Wadjkare was an ancient Egyptian pharaoh of the Eighth dynasty who reigned c. 2150 BC during the First Intermediate Period. He is considered to be a very obscure figure in Egyptian history.

Identity 
Wadjkare is mentioned only once: in a royal limestone tablet known as Coptos Decree R (Cairo museum; obj. JE 41894), which is said to have been created by the king himself. It contains a list of punishments for everyone who dares to damage or plunder a shrine dedicated to the god Min-of-Coptos. However, from an archaeological standpoint there is nothing else known about this king. His existence is questioned by some scholars, because he is not mentioned in any Ramesside king list.
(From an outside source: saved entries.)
-- ==== Sys2Proof/Machine/Dispatch.lean ====
section
/-! DEFINITION. One arm per instruction and event: the call of its meaning, or its rejection by name. -/

namespace Sys2Proof.Machine
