-- ==== Sys2Proof/Certificates/Slice0/Obligations.lean ====
section
/-! DEFINITION. The statements for the provers: what the numbered rules of the spec say the S7 does. -/

open Sys2Proof Sys2Proof.Machine

/-! ### Lane integer words (R325 to R334) -/

namespace Sys2Proof.Rules

/-- Σ over the four bytes of two words (R327). -/
def byteSum (f : Nat → Int) : Int := f 0 + f 1 + f 2 + f 3

/-- Byte `i` of a word, unsigned (R327). -/
def u8 (x : Word) (i : Nat) : Int := x.toNat / 2 ^ (8 * i) % 256
/-- Byte `i` of a word, signed (R327). -/
def s8 (x : Word) (i : Nat) : Int := (fld x (8 * i) 8 : BitVec 8).toInt

/-- Bit `i` of the carry-less product: the XOR over the bits of b of the bits of a they bring there (R325). -/
def clmulBit (a b : Word) (i : Nat) : Bool :=
  (List.range 32).foldl (fun x j => x ^^ (b.getLsbD j && (decide (j ≤ i) && a.getLsbD (i - j)))) false

/-- The results of R325 and R329 in terms of a and b. -/
def twoSource : List ((LaneW → Instr) × (Word → Word → Word)) :=
  [ (.iadd, fun a b => BitVec.ofNat 32 (a.toNat + b.toNat)),
    (.isub, fun a b => BitVec.ofInt 32 ((a.toNat : Int) - b.toNat)),
    (.iadds, fun a b => BitVec.ofInt 32 (max (-2147483648) (min 2147483647 (a.toInt + b.toInt)))),
    (.isubs, fun a b => BitVec.ofInt 32 (max (-2147483648) (min 2147483647 (a.toInt - b.toInt)))),
    (.iaddus, fun a b => BitVec.ofNat 32 (min 4294967295 (a.toNat + b.toNat))),
    (.isubus, fun a b => BitVec.ofNat 32 (a.toNat - b.toNat)),
    (.imul, fun a b => BitVec.ofNat 32 (a.toNat * b.toNat)),
    (.imulh, fun a b => BitVec.ofInt 32 ((a.toInt * b.toInt) / 2 ^ 32)),
    (.imulhu, fun a b => BitVec.ofNat 32 (a.toNat * b.toNat / 2 ^ 32)),
    (.imin, fun a b => if a.toInt ≤ b.toInt then a else b),
    (.imax, fun a b => if a.toInt ≥ b.toInt then a else b),
    (.iminu, fun a b => if a.toNat ≤ b.toNat then a else b),
    (.imaxu, fun a b => if a.toNat ≥ b.toNat then a else b),
    (.and, fun a b => a &&& b),
    (.or, fun a b => a ||| b),
    (.xor, fun a b => a ^^^ b),
    (.andn, fun a b => a &&& ~~~b),
    (.orn, fun a b => a ||| ~~~b),
    (.shl, fun a b => if b.toNat < 32 then BitVec.ofNat 32 (a.toNat * 2 ^ b.toNat) else 0),
    (.shr, fun a b => if b.toNat < 32 then BitVec.ofNat 32 (a.toNat / 2 ^ b.toNat) else 0),
    (.sar, fun a b => BitVec.ofInt 32 (a.toInt / 2 ^ (min b.toNat 31))),
    (.rotl, fun a b => BitVec.ofNat 32 (a.toNat * 2 ^ (b.toNat % 32) + a.toNat / 2 ^ (32 - b.toNat % 32))),
    (.clmul, fun a b => maskOf fun i => clmulBit a b i),
    (.clmulh, fun a b => maskOf fun i => clmulBit a b (32 + i)),
    (.bfe, fun a b =>
      let len := min (b.toNat / 256 % 256) 32
      let f : Int := a.toInt / 2 ^ (b.toNat % 256) % 2 ^ len
      if len = 0 then 0 else BitVec.ofInt 32 (if f < 2 ^ (len - 1) then f else f - 2 ^ len)),
    (.bfeu, fun a b => BitVec.ofNat 32 (a.toNat / 2 ^ (b.toNat % 256) % 2 ^ min (b.toNat / 256 % 256) 32)),
    (.sxt, fun a b =>
      let n := b.toNat % 256
      if n = 0 then 0 else if 32 ≤ n then a
      else if a.toNat % 2 ^ n < 2 ^ (n - 1) then BitVec.ofNat 32 (a.toNat % 2 ^ n)
      else BitVec.ofInt 32 ((a.toNat % 2 ^ n : Nat) - (2 ^ n : Nat) : Int)),
    (.zxt, fun a b =>
      let n := b.toNat % 256
      if n = 0 then 0 else if 32 ≤ n then a else BitVec.ofNat 32 (a.toNat % 2 ^ n)) ]

/-- The results of R326 in terms of a. -/
def oneSource : List ((LaneW → Instr) × (Word → Word)) :=
  [ (.mov, fun a => a),
    (.ineg, fun a => BitVec.ofInt 32 (-a.toInt)),
    (.iabs, fun a => BitVec.ofNat 32 a.toInt.natAbs),
    (.popc, fun a => BitVec.ofNat 32 ((List.range 32).countP a.getLsbD)),
    (.clz, fun a => BitVec.ofNat 32 (((List.range 32).map fun i => a.getLsbD (31 - i)).takeWhile (!·)).length),
    (.ctz, fun a => BitVec.ofNat 32 (((List.range 32).map a.getLsbD).takeWhile (!·)).length),
    (.brev, fun a => maskOf fun i => a.getLsbD (31 - i)) ]

/-- One result byte of PERMB, as R327's pseudocode computes it. -/
def permByte (pool c : Nat) : Nat :=
  let x0 := pool / 2 ^ (8 * (c % 8)) % 256
  let bit (x i : Nat) : Nat := x / 2 ^ i % 2
  let x1 := if c / 8 % 2 = 1 then
      bit x0 0 * 128 + bit x0 1 * 64 + bit x0 2 * 32 + bit x0 3 * 16 + bit x0 4 * 8 + bit x0 5 * 4 + bit x0 6 * 2 + bit x0 7
    else x0
  match c / 16 % 4 with
  | 1 => 0
  | 2 => 255
  | 3 => bit x1 0 + bit x1 1 + bit x1 2 + bit x1 3 + bit x1 4 + bit x1 5 + bit x1 6 + bit x1 7
  | _ => x1

/-- The results of R327 and of BFI (R329) in terms of the old VD, a and b. -/
def readsVd : List ((LaneW → Instr) × (Word → Word → Word → Word)) :=
  [ (.imad, fun d a b => BitVec.ofNat 32 (d.toNat + a.toNat * b.toNat)),
    (.idot4, fun d a b => BitVec.ofInt 32 (d.toNat + byteSum fun i => s8 a i * s8 b i)),
    (.idot4u, fun d a b => BitVec.ofInt 32 (d.toNat + byteSum fun i => u8 a i * u8 b i)),
    (.permb, fun d a b =>
      let pool := a.toNat + d.toNat * 2 ^ 32
      let c (i : Nat) : Nat := b.toNat / 2 ^ (8 * i) % 256
      BitVec.ofNat 32 (permByte pool (c 0) + 256 * permByte pool (c 1) + 65536 * permByte pool (c 2)
        + 16777216 * permByte pool (c 3))),
    (.bfi, fun d a b =>
      let pos := b.toNat % 256
      let len := min (b.toNat / 256 % 256) 32
      let m : Word := BitVec.ofNat 32 ((2 ^ len - 1) * 2 ^ pos)
      (d &&& ~~~m) ||| (BitVec.ofNat 32 (a.toNat * 2 ^ pos) &&& m)) ]

/-- The funnel shift of R330. -/
def funnel (a b c : Word) : Word :=
  let n := min c.toNat 32
  BitVec.ofNat 32 ((a.toNat * 2 ^ 32 + b.toNat) * 2 ^ n / 2 ^ 32)

/-- The truth of a condition code of R331; codes 6 and 7 are reserved. -/
def cond (code : Nat) (x y : Int) : Prop :=
  (code = 0 ∧ x = y) ∨ (code = 1 ∧ x ≠ y) ∨ (code = 2 ∧ x < y) ∨ (code = 3 ∧ x ≤ y) ∨ (code = 4 ∧ x > y) ∨ (code = 5 ∧ x ≥ y)

end Sys2Proof.Rules

/-- R325, R329 (derived: the frame and the completion join their results; the readiness conditions are R308's).  Every two-source
word that stands ready completes: VD holds the rule's result in each active lane, and every other register, every predicate and
flag, every special register, every other party and every byte of memory is as before. -/
def Sys2Proof.Rules.LaneTwoSourceResults : Prop :=
  ∀ e ∈ Rules.twoSource, ∀ (w : LaneW) (s : State) (c : Cur) (b : Blk) (t : Thr), LaneReady s c b t (e.1 w) w →
    ∃ u t', exec (e.1 w) s = .next u ∧ PartyOnly s u c b t' ∧
      t.Wrote t' (activeLanes c t w.g) w.vd.toNat fun l => e.2 (srcW t b w.sa w.lit l) (srcW t b w.sb w.lit l)

/-- R326.  Every one-source word that stands ready completes with the rule's result in VD, and nothing else changes. -/
def Sys2Proof.Rules.LaneOneSourceResults : Prop :=
  ∀ e ∈ Rules.oneSource, ∀ (w : LaneW) (s : State) (c : Cur) (b : Blk) (t : Thr), LaneReady s c b t (e.1 w) w →
    ∃ u t', exec (e.1 w) s = .next u ∧ PartyOnly s u c b t' ∧
      t.Wrote t' (activeLanes c t w.g) w.vd.toNat fun l => e.2 (srcW t b w.sa w.lit l)

/-- R327, R329, R330.  The words that read VD, and the funnel shift, complete with the rule's result in VD, and nothing else
changes. -/
def Sys2Proof.Rules.LaneAccumulateResults : Prop :=
  (∀ e ∈ Rules.readsVd, ∀ (w : LaneW) (s : State) (c : Cur) (b : Blk) (t : Thr), LaneReady s c b t (e.1 w) w →
    ∃ u t', exec (e.1 w) s = .next u ∧ PartyOnly s u c b t' ∧
      t.Wrote t' (activeLanes c t w.g) w.vd.toNat fun l =>
        e.2 (t.reg w.vd.toNat l) (srcW t b w.sa w.lit l) (srcW t b w.sb w.lit l)) ∧
  (∀ (w : LaneW) (x : SrcX) (s : State) (c : Cur) (b : Blk) (t : Thr), LaneReady s c b t (.fshl w x) w →
    ∃ u t', exec (.fshl w x) s = .next u ∧ PartyOnly s u c b t' ∧
      t.Wrote t' (activeLanes c t w.g) w.vd.toNat fun l =>
        Rules.funnel (srcW t b w.sa w.lit l) (srcW t b w.sb w.lit l) (srcW t b x.sc w.lit l))

/-- R328.  The words that write a pair complete with the 64-bit result modulo 2^64, low half in vD, and nothing else changes. -/
def Sys2Proof.Rules.LanePairResults : Prop :=
  ∀ (w : LaneW) (s : State) (c : Cur) (b : Blk) (t : Thr),
    (LaneReady s c b t (.iadd64 w) w → ∃ u t', exec (.iadd64 w) s = .next u ∧ PartyOnly s u c b t' ∧
      t.WrotePair t' (activeLanes c t w.g) w.vd.toNat fun l =>
        BitVec.ofNat 64 ((srcI64 t b w.sa w.lit l).toNat + (srcI64 t b w.sb w.lit l).toNat)) ∧
    (LaneReady s c b t (.isub64 w) w → ∃ u t', exec (.isub64 w) s = .next u ∧ PartyOnly s u c b t' ∧
      t.WrotePair t' (activeLanes c t w.g) w.vd.toNat fun l =>
        BitVec.ofInt 64 ((srcI64 t b w.sa w.lit l).toNat - (srcI64 t b w.sb w.lit l).toNat : Int)) ∧
    (LaneReady s c b t (.imadw w) w → ∃ u t', exec (.imadw w) s = .next u ∧ PartyOnly s u c b t' ∧
      t.WrotePair t' (activeLanes c t w.g) w.vd.toNat fun l =>
        BitVec.ofNat 64 ((t.reg64 w.vd.toNat l).toNat + (srcW t b w.sa w.lit l).toNat * (srcW t b w.sb w.lit l).toNat)) ∧
    (LaneReady s c b t (.lea w) w → ∃ u t', exec (.lea w) s = .next u ∧ PartyOnly s u c b t' ∧
      t.WrotePair t' (activeLanes c t w.g) w.vd.toNat fun l =>
        BitVec.ofInt 64 ((srcI64 t b w.sa w.lit l).toNat + (srcW t b w.sb w.lit l).toInt))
A rock inscription in Nubia mentions a king that in the past was tentatively read as Wadjkare. It is believed nowadays that the royal name on the inscription is Menkhkare, the throne name of the Eleventh Dynasty local ruler Segerseni.

Scholars such as Farouk Gomaà and William C. Hayes identify the Horus name Djemed-ib-taui with a ruler named Neferirkare and equate Wadjkare with an obscure ruler named Hor-Khabaw. Hans Goedicke sees Wadjkare as the predecessor of Djemed-ib-taui and assigns both rulers to the 9th dynasty.